▸ **Task directions**
Please repeat the lines below, exactly and only, from the one that holds "refine step_of_due hqueue ?_" through the one that holds "have helapse : (s.made.elapse".

Task input section start

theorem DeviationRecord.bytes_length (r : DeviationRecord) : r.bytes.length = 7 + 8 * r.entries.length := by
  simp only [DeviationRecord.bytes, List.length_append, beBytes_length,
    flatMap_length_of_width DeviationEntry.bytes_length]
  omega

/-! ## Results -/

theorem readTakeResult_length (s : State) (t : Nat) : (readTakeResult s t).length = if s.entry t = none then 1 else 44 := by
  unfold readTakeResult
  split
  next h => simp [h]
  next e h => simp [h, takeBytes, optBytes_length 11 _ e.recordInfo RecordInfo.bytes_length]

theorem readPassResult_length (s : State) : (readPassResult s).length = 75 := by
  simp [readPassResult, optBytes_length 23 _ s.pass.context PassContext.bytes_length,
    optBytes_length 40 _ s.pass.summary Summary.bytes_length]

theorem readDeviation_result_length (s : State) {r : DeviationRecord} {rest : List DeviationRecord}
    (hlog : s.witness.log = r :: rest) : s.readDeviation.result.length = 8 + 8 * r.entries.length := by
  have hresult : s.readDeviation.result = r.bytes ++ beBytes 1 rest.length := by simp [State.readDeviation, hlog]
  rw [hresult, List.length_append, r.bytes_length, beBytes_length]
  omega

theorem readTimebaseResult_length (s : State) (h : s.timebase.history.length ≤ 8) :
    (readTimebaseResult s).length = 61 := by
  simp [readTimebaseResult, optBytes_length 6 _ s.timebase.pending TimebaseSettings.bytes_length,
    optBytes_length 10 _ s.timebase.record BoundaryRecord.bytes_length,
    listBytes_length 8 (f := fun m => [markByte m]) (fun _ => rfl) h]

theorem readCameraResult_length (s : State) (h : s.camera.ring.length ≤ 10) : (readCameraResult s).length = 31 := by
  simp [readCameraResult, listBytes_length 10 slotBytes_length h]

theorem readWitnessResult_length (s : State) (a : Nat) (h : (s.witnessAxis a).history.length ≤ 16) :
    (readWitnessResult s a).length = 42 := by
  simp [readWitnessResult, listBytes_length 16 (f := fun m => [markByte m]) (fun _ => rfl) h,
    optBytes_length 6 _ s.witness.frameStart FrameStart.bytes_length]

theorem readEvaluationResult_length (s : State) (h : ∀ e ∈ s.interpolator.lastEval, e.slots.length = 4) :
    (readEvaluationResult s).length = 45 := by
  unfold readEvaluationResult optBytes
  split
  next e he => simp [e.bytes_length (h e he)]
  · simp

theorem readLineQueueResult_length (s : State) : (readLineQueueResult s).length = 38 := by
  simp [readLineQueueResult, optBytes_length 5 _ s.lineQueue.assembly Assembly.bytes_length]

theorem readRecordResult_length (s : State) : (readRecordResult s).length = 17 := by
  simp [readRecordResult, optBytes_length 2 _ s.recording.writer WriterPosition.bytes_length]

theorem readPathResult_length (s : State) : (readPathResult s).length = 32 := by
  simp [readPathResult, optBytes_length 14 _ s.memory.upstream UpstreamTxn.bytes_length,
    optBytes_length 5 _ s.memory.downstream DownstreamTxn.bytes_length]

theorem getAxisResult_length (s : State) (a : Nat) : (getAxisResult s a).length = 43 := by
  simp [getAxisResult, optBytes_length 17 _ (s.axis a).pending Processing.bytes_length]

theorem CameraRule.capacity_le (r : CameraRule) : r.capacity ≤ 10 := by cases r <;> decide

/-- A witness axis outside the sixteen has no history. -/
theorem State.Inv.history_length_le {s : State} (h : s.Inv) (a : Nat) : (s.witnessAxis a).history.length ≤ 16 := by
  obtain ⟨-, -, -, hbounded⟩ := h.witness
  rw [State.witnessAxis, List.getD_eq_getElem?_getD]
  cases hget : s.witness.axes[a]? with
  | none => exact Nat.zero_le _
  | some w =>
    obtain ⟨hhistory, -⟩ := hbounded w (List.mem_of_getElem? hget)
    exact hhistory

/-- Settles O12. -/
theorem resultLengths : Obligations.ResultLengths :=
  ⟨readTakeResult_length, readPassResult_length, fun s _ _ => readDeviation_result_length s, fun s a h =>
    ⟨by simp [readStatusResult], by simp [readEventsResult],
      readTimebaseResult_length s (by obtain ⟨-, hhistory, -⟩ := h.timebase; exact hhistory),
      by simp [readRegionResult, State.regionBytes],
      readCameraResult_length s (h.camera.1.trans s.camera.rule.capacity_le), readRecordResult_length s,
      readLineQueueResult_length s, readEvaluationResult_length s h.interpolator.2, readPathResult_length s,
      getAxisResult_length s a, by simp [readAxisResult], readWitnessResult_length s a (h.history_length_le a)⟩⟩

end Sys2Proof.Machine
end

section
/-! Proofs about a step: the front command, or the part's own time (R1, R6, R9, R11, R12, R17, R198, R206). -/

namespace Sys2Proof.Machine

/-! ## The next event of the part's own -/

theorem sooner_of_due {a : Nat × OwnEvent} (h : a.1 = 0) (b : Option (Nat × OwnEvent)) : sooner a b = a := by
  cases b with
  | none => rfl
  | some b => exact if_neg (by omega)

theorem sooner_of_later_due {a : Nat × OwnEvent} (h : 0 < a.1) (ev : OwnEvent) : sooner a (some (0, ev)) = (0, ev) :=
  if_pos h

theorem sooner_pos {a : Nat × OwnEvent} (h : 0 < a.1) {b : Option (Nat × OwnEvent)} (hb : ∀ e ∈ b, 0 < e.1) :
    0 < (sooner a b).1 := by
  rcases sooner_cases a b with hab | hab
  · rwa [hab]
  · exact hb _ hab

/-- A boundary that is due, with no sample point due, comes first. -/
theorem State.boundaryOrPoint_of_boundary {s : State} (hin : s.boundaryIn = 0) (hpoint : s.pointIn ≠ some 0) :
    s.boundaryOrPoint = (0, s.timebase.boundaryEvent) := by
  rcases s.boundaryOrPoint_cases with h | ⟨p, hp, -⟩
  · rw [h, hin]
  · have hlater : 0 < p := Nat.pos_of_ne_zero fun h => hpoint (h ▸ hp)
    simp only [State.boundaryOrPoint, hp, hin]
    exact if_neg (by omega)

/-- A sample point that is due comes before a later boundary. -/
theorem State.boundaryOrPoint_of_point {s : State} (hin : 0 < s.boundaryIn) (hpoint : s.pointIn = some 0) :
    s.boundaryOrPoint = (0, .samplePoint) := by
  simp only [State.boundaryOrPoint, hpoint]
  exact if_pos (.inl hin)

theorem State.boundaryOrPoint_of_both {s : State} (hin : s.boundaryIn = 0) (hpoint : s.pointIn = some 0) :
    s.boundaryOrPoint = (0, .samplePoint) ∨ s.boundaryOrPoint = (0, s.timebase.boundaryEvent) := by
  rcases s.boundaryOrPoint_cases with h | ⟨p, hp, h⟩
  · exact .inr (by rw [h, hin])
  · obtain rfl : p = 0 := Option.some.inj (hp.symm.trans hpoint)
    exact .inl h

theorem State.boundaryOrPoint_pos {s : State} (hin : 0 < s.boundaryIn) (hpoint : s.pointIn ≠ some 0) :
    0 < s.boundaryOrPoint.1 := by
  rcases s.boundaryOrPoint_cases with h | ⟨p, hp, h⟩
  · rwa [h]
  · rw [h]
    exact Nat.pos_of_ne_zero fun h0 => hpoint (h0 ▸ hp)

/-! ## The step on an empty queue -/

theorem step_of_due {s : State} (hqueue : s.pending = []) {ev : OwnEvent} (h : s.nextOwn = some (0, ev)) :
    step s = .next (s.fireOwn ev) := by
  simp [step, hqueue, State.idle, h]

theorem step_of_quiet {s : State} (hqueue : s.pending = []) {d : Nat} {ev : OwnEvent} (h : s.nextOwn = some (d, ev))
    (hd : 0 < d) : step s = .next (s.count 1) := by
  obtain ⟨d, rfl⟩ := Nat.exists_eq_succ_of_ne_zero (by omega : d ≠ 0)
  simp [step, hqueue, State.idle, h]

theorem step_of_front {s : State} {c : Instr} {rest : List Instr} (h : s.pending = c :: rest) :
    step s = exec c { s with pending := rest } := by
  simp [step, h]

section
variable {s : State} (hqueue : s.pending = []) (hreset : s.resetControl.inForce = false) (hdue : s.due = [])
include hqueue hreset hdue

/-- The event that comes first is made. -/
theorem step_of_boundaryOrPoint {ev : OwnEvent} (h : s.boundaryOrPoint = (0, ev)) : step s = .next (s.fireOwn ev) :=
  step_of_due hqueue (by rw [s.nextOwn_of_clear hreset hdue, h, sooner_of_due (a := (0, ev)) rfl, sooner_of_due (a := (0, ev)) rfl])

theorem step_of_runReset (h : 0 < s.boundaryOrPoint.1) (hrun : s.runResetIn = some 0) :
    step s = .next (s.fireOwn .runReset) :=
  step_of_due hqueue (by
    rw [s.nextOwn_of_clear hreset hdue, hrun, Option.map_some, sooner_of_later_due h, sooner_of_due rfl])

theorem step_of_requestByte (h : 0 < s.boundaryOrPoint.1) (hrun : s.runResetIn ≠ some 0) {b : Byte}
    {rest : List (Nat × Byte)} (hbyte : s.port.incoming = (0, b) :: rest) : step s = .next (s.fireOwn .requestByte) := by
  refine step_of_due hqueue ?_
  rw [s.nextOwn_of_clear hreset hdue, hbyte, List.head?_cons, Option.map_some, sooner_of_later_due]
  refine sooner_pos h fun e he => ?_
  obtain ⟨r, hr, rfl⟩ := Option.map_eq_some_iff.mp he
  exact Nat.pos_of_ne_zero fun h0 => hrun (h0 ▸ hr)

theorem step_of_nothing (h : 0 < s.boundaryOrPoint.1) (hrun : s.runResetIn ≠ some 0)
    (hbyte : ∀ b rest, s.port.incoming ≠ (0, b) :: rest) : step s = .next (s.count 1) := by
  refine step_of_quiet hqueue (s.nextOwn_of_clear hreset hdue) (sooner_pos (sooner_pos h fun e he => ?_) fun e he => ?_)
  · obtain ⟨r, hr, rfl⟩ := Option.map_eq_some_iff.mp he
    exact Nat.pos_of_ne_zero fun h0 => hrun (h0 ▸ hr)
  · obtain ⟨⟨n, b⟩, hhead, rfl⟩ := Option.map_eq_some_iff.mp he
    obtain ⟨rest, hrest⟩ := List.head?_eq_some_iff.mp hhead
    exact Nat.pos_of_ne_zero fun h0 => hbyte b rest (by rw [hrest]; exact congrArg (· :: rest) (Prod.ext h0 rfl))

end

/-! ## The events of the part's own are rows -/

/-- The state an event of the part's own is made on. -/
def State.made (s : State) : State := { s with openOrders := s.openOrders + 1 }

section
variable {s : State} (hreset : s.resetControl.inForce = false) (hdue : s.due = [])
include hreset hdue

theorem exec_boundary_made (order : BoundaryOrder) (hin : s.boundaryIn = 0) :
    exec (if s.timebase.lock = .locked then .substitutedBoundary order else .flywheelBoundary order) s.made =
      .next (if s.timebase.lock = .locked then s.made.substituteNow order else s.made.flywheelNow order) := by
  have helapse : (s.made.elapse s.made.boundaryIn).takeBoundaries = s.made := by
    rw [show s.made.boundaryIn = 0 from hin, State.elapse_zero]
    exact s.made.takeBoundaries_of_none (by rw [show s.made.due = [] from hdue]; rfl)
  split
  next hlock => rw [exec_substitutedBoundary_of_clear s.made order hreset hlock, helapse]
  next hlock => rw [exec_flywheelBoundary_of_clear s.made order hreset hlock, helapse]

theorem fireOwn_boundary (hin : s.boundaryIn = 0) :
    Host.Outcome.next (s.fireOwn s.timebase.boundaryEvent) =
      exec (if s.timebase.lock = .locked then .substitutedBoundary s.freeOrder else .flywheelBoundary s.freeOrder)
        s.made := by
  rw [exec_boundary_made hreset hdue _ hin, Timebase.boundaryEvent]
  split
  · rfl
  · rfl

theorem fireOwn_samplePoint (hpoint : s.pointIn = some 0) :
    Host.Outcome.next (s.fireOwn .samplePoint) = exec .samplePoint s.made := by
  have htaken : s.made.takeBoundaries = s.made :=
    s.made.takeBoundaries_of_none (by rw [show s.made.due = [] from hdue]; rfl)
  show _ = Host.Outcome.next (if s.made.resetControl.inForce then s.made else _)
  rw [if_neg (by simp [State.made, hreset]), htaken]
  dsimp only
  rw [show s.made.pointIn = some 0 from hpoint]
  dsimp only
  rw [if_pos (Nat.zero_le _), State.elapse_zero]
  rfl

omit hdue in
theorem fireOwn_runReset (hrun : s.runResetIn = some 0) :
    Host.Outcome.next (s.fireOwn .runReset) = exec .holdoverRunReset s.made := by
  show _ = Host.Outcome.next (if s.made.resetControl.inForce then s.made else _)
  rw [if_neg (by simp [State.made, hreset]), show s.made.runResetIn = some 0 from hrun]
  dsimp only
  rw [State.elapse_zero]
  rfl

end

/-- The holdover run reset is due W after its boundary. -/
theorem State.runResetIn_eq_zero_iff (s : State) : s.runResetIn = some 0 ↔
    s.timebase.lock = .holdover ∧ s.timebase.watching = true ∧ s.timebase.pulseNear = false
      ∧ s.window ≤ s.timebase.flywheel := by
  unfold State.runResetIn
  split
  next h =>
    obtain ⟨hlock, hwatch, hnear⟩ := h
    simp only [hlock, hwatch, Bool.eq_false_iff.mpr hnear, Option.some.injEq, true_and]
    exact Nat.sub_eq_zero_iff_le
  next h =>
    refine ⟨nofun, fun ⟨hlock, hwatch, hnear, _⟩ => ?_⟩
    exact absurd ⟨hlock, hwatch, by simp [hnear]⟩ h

Task input section end

▸ **Output of the task**
  refine step_of_due hqueue ?_
  rw [s.nextOwn_of_clear hreset hdue, hbyte, List.head?_cons, Option.map_some, sooner_of_later_due]
  refine sooner_pos h fun e he => ?_
  obtain ⟨r, hr, rfl⟩ := Option.map_eq_some_iff.mp he
  exact Nat.pos_of_ne_zero fun h0 => hrun (h0 ▸ hr)

theorem step_of_nothing (h : 0 < s.boundaryOrPoint.1) (hrun : s.runResetIn ≠ some 0)
    (hbyte : ∀ b rest, s.port.incoming ≠ (0, b) :: rest) : step s = .next (s.count 1) := by
  refine step_of_quiet hqueue (s.nextOwn_of_clear hreset hdue) (sooner_pos (sooner_pos h fun e he => ?_) fun e he => ?_)
  · obtain ⟨r, hr, rfl⟩ := Option.map_eq_some_iff.mp he
    exact Nat.pos_of_ne_zero fun h0 => hrun (h0 ▸ hr)
  · obtain ⟨⟨n, b⟩, hhead, rfl⟩ := Option.map_eq_some_iff.mp he
    obtain ⟨rest, hrest⟩ := List.head?_eq_some_iff.mp hhead
    exact Nat.pos_of_ne_zero fun h0 => hbyte b rest (by rw [hrest]; exact congrArg (· :: rest) (Prod.ext h0 rfl))

end

/-! ## The events of the part's own are rows -/

/-- The state an event of the part's own is made on. -/
def State.made (s : State) : State := { s with openOrders := s.openOrders + 1 }

section
variable {s : State} (hreset : s.resetControl.inForce = false) (hdue : s.due = [])
include hreset hdue

theorem exec_boundary_made (order : BoundaryOrder) (hin : s.boundaryIn = 0) :
    exec (if s.timebase.lock = .locked then .substitutedBoundary order else .flywheelBoundary order) s.made =
      .next (if s.timebase.lock = .locked then s.made.substituteNow order else s.made.flywheelNow order) := by
  have helapse : (s.made.elapse s.made.boundaryIn).takeBoundaries = s.made := by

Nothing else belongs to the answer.